Input:
/-- FREEZE (08 R269). -/
def execTrkFreeze (l : Fin 64) (on : Bool) (s : State) : Host.Outcome State Fault Refusal :=
  answer s (s.pf0 (s.trkFreezeWrite l.val on))

/-- RESTART (08 R268). -/
def execTrkRestart (l : Fin 64) (s : State) : Host.Outcome State Fault Refusal :=
  answer s (s.pf0 (s.trkRestartWrite l.val))

end Sys2Proof.Machine
end

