/-- 04 R145 to R148; 09 R284 to R287, R295: an attempt that is complete is delivered without a taint, replayed with
replayable ones below the limit, and else failed, where the journal has room for its VERDICT; a verdict exchange that a
span device does not end in time replays with LINK. 09 R289, R296 to R299: the journal's write, the release of delivered
records to the ring's queue, and the end of a coalescing period. -/
def Obligations.VerdictsAndJournal : Prop :=
  (
  ∀ (s : State) (p : Fin 8) (inputs : List FlintIn) (j : Job), (s.part p.val).job = some j → (s.part p.val).holdReq = none →
    let a := (s.part p.val).attempt
    let limit := s.fld (STRATA_CFG p.val) 3 0
    let counted := fun (t : State) (reg : Nat) => min (s.regN reg + 1) (2 ^ 32 - 1) ≤ t.regN reg
    let delivered := fun (t : State) =>
      (t.part p.val).attempt.active = false ∧ (t.part p.val).mode = .shot ∧
      (t.part p.val).job = some { j with delivered := j.delivered + 1 } ∧
      (∀ r ∈ a.recs, r ∈ (t.part p.val).relq) ∧ (t.part p.val).prevE = some (a.e.getD s.now) ∧ t.frames = s.frames
    let replayed := fun (t : State) =>
      (t.part p.val).attempt.active = false ∧ (t.part p.val).mode = .shot ∧ (t.part p.val).replay = true ∧
      (t.part p.val).job = some j ∧ counted t (STRATA_REPLAYS p.val) ∧ (t.part p.val).relq = (s.part p.val).relq ∧
      (∀ x ∈ (s.part p.val).ckpt.cores, (t.qtz x.1).st = .stallShot ∧ (t.qtz x.1).atShot = true ∧
        ∃ y ∈ (s.part p.val).ckpt.cores, y.1 = x.1 ∧ (t.qtz x.1).v = y.2.v)
    let failed := fun (t : State) =>
      (t.part p.val).attempt.active = false ∧ (t.part p.val).mode = .shot ∧
      (t.part p.val).job = some { j with failedShots := j.failedShots + 1 } ∧ counted t (STRATA_FAILS p.val) ∧
      (∀ x ∈ (s.part p.val).ckpt.cores, (t.qtz x.1).st = .running ∧ (t.qtz x.1).inShot = false ∧
        ∃ y ∈ (s.part p.val).ckpt.cores, y.1 = x.1 ∧ (t.qtz x.1).v = y.2.v)
    (s.attemptOver p.val = false → exec (.judgement p inputs) s = .next s) ∧
    (s.attemptOver p.val = true → s.spanOf p.val = none → fits (s.jappend p.val {}) p.val = true →
      (a.taints = [] → Answers (.judgement p inputs) s delivered) ∧
      (a.taints ≠ [] → (∀ x ∈ a.taints, x.cause < 7) → a.num < limit → Answers (.judgement p inputs) s replayed) ∧
      ((∃ x ∈ a.taints, 7 ≤ x.cause) ∨ (a.taints ≠ [] ∧ limit ≤ a.num) → Answers (.judgement p inputs) s failed)) ∧
    (∀ t0 c l, a.localDone = some t0 → a.active = true → (s.part p.val).probe = none → (s.part p.val).mode = .shot →
      s.cast p.val = c :: l → fits (s.jappend p.val {}) p.val = true → (∃ d ∈ s.spanDevs p.val, ∀ x ∈ a.spanVerdicts, x.1 ≠ d) →
      (s.now < t0 + s.fld (QTZ_SYNCTMO c) 19 0 → exec (.verdictTimeout p) s = .next s) ∧
      (t0 + s.fld (QTZ_SYNCTMO c) 19 0 ≤ s.now → a.num < limit → Answers (.verdictTimeout p) s replayed) ∧
      (t0 + s.fld (QTZ_SYNCTMO c) 19 0 ≤ s.now → limit ≤ a.num → Answers (.verdictTimeout p) s failed))
  ) ∧ (
  ∀ (s : State) (p : Fin 8),
    let q := s.part p.val
    (∀ e, q.jbuf = [e] → q.jused < s.fld (STRATA_JRATE p.val) 12 0 → s.jusedAll < 4096 → Answers (.journalWrite p) s fun t =>
      let i := if s.jarea p.val = 0 then 0 else q.jcount % s.jarea p.val
      look (fun _ => {}) (t.part p.val).journal i = e ∧
      (∀ k, k ≠ i → look (fun _ => {}) (t.part p.val).journal k = look (fun _ => {}) q.journal k) ∧
      t.part p.val = { q with jbuf := [], jcount := q.jcount + 1, jused := q.jused + 1, journal := (t.part p.val).journal
                              jopen := if e.typ = 1 then q.jcount else q.jopen } ∧
      PartsBut s t [p.val] ∧ t = { s with parts := t.parts }) ∧
    (s.fld (STRATA_JRATE p.val) 12 0 ≤ q.jused ∨ 4096 ≤ s.jusedAll → exec (.journalWrite p) s = .next s) ∧
    (∀ r, q.relq = [r] → (r.journalled = false ∨ q.waitq.length < s.ringFree p.val) → exec (.recordRelease p) s =
      .next (s.updPart p.val fun x => { x with relq := [], waitq := x.waitq ++ [r]
                                               relMarks := if r.journalled then relOne x.relMarks else x.relMarks })) ∧
    (∀ r l, q.relq = r :: l → r.journalled = true → s.ringFree p.val ≤ q.waitq.length → exec (.recordRelease p) s = .next s) ∧
    (∀ key t0 r n, s.ev.quiet = [(key, t0, r, n)] →
      (s.now < t0 + 640000 → exec (.coalescePeriodEnd 8 key) s = .next s) ∧
      (t0 + 640000 ≤ s.now → n = 0 →
        exec (.coalescePeriodEnd 8 key) s = .next { s with ev := { s.ev with quiet := [] } }) ∧
      (t0 + 640000 ≤ s.now → n ≠ 0 → s.ev.waitq.length < 256 → exec (.coalescePeriodEnd 8 key) s =
        .next { s with ev := { s.ev with quiet := [(key, s.now, r, 0)], waitq := s.ev.waitq ++ [r.withCount n] } })) ∧
    (∀ (f : Fin 8) key t0 r n, (s.part f.val).quiet = [(key, t0, r, n)] → t0 + 640000 ≤ s.now → n = 0 →
      exec (.coalescePeriodEnd ⟨f.val, by omega⟩ key) s = .next (s.updPart f.val fun x => { x with quiet := [] }))
  )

What is needed: Nothing but the lines above from the one containing "answer s (s.pf0 (s.trkFreezeWrite" through the one containing "taint, replayed with" should appear in the answer, each repeated exactly.

Output for this task:
  answer s (s.pf0 (s.trkFreezeWrite l.val on))

/-- RESTART (08 R268). -/
def execTrkRestart (l : Fin 64) (s : State) : Host.Outcome State Fault Refusal :=
  answer s (s.pf0 (s.trkRestartWrite l.val))

end Sys2Proof.Machine
end

/-- 04 R145 to R148; 09 R284 to R287, R295: an attempt that is complete is delivered without a taint, replayed with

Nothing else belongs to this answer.